### INSTRUCTIONS TO FOLLOW
With the line containing "def Obligations.LinkLawIsKept : Prop" as the start and the line containing "t → StoreLaw t" as the end, transcribe that span of the entries below exactly, including both.

******

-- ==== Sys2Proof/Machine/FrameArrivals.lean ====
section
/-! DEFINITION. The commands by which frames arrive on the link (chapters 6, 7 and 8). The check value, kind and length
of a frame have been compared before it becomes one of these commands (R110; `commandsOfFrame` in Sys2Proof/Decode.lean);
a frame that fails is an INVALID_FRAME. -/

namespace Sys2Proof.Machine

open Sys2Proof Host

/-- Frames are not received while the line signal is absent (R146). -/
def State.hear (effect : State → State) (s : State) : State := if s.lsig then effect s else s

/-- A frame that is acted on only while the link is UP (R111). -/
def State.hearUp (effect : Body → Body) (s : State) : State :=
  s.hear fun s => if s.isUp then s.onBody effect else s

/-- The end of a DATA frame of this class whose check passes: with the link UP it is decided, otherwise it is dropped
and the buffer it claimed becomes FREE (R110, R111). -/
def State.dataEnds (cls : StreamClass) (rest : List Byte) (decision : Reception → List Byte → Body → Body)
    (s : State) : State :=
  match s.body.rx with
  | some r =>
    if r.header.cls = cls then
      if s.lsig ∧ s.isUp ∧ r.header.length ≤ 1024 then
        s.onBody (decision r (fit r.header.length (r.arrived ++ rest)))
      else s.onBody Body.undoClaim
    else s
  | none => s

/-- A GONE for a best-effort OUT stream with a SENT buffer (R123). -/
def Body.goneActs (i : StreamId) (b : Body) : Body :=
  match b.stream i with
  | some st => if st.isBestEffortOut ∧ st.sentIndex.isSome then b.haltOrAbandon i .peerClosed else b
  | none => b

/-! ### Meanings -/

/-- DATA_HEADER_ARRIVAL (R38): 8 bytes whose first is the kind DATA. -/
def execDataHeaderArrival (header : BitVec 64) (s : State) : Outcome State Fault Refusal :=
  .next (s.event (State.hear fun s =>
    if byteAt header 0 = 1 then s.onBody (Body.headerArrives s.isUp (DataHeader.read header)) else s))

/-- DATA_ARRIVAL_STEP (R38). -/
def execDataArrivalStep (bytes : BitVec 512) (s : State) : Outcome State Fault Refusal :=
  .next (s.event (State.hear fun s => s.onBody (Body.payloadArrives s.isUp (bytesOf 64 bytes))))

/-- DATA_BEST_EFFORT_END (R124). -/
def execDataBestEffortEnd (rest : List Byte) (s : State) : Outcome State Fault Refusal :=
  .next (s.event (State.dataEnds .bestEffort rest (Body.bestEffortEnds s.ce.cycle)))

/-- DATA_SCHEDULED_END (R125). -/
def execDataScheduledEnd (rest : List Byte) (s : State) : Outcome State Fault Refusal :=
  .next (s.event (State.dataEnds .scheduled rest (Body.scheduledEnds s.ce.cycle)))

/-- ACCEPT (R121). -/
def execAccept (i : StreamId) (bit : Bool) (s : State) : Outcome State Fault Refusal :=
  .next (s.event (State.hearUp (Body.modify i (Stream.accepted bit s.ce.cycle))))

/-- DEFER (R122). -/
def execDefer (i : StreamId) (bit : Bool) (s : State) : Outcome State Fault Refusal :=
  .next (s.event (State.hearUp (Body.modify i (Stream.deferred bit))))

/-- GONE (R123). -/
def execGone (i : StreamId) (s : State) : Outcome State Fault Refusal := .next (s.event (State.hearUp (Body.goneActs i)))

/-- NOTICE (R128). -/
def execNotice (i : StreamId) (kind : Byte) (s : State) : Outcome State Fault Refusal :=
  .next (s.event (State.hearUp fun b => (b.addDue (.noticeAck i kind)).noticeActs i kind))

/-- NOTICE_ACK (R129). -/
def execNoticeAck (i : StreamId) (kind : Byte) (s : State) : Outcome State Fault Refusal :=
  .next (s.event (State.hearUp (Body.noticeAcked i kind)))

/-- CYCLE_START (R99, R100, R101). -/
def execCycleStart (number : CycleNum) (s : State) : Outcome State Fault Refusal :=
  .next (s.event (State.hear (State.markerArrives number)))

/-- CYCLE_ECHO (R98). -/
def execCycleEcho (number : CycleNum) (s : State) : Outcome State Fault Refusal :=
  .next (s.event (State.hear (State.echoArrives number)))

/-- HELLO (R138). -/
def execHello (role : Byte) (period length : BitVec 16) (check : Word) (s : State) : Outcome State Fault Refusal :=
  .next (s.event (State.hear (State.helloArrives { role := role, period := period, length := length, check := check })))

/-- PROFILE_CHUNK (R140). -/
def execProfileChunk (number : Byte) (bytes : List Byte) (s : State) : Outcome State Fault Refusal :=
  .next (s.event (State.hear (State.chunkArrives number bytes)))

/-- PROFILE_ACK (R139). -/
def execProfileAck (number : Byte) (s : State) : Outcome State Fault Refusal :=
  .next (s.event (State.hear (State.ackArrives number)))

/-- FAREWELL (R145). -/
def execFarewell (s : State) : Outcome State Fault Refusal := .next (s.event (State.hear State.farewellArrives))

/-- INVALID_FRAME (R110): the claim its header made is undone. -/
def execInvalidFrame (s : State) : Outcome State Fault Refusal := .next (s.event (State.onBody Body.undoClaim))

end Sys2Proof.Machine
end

******

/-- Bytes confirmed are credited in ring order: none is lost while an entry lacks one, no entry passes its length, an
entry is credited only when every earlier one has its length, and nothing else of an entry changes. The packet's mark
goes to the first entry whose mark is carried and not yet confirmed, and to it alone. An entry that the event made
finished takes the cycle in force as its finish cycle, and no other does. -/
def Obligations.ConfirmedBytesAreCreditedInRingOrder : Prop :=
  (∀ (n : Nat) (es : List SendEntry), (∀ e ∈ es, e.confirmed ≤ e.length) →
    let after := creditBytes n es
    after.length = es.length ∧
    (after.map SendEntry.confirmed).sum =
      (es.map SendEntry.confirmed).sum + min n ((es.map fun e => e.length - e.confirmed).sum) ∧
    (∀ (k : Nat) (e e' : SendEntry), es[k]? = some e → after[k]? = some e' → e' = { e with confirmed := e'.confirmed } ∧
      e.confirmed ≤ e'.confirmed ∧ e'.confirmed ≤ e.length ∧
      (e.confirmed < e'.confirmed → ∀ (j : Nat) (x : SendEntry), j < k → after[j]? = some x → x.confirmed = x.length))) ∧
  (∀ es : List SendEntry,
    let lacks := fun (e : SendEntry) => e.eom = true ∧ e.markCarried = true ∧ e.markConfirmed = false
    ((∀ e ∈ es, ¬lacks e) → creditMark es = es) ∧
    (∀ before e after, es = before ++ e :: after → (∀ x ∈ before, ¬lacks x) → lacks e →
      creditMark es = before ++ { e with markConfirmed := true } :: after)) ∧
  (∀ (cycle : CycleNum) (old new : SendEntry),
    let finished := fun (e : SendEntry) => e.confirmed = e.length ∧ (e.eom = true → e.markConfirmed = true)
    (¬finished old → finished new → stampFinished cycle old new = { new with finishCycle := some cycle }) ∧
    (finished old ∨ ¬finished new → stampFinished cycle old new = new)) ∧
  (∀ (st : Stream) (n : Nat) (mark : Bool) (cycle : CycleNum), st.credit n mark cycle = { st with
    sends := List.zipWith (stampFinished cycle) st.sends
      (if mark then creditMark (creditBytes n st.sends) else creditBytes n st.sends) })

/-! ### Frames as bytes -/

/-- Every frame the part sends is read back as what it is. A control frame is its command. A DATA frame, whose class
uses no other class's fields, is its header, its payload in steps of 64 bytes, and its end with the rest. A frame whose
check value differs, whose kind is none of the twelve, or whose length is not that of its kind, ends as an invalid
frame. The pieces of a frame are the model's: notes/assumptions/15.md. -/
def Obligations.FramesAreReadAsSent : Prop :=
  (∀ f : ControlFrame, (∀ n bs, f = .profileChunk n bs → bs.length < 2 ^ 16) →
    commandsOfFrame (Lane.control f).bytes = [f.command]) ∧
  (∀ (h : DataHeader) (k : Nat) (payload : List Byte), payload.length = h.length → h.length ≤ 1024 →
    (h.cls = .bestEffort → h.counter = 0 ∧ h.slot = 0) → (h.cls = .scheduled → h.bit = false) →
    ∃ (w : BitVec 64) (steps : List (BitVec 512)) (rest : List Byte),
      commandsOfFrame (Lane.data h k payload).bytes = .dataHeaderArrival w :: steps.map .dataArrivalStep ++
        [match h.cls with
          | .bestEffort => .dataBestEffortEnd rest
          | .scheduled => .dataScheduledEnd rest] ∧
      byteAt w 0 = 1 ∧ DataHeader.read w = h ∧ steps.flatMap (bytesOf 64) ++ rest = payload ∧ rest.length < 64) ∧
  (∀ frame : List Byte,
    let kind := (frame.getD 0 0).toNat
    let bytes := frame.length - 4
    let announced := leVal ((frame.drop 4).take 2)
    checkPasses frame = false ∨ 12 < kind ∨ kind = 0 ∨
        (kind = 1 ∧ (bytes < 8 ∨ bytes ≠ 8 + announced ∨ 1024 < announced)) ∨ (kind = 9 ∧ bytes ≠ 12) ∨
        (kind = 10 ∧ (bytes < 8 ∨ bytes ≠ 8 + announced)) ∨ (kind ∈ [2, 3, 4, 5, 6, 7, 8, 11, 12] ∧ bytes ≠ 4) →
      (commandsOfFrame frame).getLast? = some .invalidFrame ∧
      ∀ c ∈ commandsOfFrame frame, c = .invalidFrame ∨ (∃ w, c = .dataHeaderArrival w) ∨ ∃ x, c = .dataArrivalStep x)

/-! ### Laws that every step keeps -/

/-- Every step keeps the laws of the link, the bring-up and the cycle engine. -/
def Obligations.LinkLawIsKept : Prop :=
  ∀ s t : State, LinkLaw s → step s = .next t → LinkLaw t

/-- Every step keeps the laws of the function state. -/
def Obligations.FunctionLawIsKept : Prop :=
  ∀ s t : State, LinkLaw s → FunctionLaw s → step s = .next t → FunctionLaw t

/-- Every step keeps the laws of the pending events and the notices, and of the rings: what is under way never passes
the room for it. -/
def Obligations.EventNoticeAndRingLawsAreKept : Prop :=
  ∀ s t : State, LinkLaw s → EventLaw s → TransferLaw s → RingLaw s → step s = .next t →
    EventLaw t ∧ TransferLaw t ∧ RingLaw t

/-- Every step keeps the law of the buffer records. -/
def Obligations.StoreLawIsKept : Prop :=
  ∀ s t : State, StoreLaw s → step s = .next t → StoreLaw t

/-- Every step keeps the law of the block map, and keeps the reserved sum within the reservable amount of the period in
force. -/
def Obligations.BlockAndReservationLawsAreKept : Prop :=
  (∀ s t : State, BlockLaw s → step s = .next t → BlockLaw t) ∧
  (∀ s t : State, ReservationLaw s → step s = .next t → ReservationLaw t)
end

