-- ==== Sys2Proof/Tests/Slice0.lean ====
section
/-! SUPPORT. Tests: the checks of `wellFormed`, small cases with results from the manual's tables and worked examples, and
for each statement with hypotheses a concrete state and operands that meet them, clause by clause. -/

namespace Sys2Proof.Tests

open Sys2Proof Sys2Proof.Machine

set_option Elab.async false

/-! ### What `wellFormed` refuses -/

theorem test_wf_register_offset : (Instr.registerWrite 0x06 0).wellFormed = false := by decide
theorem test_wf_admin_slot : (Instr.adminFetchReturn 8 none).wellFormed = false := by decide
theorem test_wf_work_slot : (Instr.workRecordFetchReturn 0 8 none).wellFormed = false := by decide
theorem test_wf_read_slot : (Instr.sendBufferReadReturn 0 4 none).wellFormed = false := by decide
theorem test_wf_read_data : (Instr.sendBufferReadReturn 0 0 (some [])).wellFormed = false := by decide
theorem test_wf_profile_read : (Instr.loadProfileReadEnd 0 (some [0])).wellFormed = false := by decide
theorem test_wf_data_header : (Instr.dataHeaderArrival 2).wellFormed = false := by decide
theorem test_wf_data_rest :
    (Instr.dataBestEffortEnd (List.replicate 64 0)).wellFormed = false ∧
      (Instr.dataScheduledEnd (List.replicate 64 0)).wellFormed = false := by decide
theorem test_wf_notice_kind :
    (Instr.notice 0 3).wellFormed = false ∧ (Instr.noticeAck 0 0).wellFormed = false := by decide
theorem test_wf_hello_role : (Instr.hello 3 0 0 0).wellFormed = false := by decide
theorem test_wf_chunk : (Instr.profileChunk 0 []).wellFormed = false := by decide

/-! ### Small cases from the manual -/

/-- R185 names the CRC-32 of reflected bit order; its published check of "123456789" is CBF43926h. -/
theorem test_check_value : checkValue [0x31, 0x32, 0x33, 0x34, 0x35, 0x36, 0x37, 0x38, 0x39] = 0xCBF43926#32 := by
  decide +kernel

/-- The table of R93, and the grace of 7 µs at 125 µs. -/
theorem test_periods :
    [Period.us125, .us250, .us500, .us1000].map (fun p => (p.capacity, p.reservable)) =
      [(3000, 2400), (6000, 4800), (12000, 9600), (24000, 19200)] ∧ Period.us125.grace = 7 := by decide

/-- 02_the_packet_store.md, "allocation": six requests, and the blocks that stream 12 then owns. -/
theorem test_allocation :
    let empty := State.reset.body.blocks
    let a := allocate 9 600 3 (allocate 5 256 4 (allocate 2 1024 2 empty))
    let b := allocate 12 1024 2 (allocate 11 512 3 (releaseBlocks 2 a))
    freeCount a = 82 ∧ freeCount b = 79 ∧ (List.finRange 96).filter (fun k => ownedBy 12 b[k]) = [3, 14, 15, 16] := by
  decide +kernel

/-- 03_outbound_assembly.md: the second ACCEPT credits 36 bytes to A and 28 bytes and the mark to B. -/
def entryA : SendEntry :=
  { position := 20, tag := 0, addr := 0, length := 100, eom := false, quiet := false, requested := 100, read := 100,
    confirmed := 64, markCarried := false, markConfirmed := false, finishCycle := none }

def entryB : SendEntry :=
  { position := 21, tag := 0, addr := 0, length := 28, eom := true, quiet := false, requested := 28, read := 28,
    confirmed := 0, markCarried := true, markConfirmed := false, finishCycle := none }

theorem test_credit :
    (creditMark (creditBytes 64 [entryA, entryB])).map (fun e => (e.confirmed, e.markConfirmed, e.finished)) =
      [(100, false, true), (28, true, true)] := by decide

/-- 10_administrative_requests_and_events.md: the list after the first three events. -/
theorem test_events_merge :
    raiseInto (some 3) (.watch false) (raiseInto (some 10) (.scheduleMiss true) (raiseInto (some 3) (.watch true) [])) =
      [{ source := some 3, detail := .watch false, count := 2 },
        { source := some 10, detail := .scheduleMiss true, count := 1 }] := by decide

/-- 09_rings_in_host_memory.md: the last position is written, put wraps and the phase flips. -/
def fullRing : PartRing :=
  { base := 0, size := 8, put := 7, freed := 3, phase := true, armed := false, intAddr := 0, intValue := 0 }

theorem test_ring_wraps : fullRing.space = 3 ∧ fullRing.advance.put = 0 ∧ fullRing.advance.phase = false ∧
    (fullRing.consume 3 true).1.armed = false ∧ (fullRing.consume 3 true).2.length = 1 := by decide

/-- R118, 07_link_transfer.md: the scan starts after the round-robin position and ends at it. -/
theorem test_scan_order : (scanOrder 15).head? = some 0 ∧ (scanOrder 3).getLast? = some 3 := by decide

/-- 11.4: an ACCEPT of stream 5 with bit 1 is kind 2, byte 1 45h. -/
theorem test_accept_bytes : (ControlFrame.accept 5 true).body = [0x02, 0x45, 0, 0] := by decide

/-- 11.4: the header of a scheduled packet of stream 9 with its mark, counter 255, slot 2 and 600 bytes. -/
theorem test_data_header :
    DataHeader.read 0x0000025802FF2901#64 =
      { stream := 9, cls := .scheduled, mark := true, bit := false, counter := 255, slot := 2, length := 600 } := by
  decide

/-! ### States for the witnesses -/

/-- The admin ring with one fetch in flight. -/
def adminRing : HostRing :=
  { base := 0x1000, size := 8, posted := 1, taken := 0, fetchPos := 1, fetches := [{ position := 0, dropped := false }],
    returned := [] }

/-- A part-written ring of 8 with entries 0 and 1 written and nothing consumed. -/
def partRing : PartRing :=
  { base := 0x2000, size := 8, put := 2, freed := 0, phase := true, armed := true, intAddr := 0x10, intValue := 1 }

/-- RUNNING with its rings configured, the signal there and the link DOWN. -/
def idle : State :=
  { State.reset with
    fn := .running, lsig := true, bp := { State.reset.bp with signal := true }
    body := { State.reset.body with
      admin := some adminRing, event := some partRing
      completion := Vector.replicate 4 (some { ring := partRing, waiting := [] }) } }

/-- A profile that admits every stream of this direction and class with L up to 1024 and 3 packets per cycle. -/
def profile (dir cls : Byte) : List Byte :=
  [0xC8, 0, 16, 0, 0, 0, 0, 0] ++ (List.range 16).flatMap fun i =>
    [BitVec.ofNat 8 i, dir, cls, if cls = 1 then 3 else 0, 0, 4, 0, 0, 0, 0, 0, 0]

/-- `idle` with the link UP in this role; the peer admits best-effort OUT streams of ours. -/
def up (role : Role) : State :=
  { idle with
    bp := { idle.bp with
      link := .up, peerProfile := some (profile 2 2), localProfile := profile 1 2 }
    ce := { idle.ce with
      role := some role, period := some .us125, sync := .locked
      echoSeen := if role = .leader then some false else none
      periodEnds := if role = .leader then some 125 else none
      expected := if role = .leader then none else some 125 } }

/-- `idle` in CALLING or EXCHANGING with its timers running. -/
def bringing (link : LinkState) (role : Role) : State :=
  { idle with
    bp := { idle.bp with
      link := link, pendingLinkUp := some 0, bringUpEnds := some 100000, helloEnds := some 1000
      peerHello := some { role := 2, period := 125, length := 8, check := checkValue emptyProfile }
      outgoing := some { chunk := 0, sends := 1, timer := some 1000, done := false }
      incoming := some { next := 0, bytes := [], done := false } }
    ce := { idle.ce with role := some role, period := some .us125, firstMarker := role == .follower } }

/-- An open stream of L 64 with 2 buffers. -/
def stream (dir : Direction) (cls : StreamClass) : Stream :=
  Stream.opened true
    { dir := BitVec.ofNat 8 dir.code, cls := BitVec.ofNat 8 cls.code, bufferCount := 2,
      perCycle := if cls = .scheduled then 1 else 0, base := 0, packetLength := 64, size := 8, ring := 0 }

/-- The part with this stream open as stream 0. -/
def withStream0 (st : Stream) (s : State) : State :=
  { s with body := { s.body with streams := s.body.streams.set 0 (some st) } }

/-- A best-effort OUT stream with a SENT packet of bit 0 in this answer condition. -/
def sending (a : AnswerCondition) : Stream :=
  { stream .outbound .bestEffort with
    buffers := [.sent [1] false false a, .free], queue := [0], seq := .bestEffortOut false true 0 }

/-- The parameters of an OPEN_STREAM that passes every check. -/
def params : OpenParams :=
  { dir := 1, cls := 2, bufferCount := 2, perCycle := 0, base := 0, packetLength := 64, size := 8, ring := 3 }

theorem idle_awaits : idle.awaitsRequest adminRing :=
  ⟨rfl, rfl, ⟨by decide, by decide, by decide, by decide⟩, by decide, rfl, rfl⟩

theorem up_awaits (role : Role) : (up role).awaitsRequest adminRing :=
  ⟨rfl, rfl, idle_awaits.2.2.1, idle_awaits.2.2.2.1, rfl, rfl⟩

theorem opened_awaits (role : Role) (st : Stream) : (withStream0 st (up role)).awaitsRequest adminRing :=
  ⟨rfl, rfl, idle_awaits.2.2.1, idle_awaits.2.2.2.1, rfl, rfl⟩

******

### EXERCISE RESPONSE
def Obligations.LinkLawIsKept : Prop :=
  ∀ s t : State, LinkLaw s → step s = .next t → LinkLaw t

/-- Every step keeps the laws of the function state. -/
def Obligations.FunctionLawIsKept : Prop :=
  ∀ s t : State, LinkLaw s → FunctionLaw s → step s = .next t → FunctionLaw t

/-- Every step keeps the laws of the pending events and the notices, and of the rings: what is under way never passes
the room for it. -/
def Obligations.EventNoticeAndRingLawsAreKept : Prop :=
  ∀ s t : State, LinkLaw s → EventLaw s → TransferLaw s → RingLaw s → step s = .next t →
    EventLaw t ∧ TransferLaw t ∧ RingLaw t

/-- Every step keeps the law of the buffer records. -/
def Obligations.StoreLawIsKept : Prop :=
  ∀ s t : State, StoreLaw s → step s = .next t → StoreLaw t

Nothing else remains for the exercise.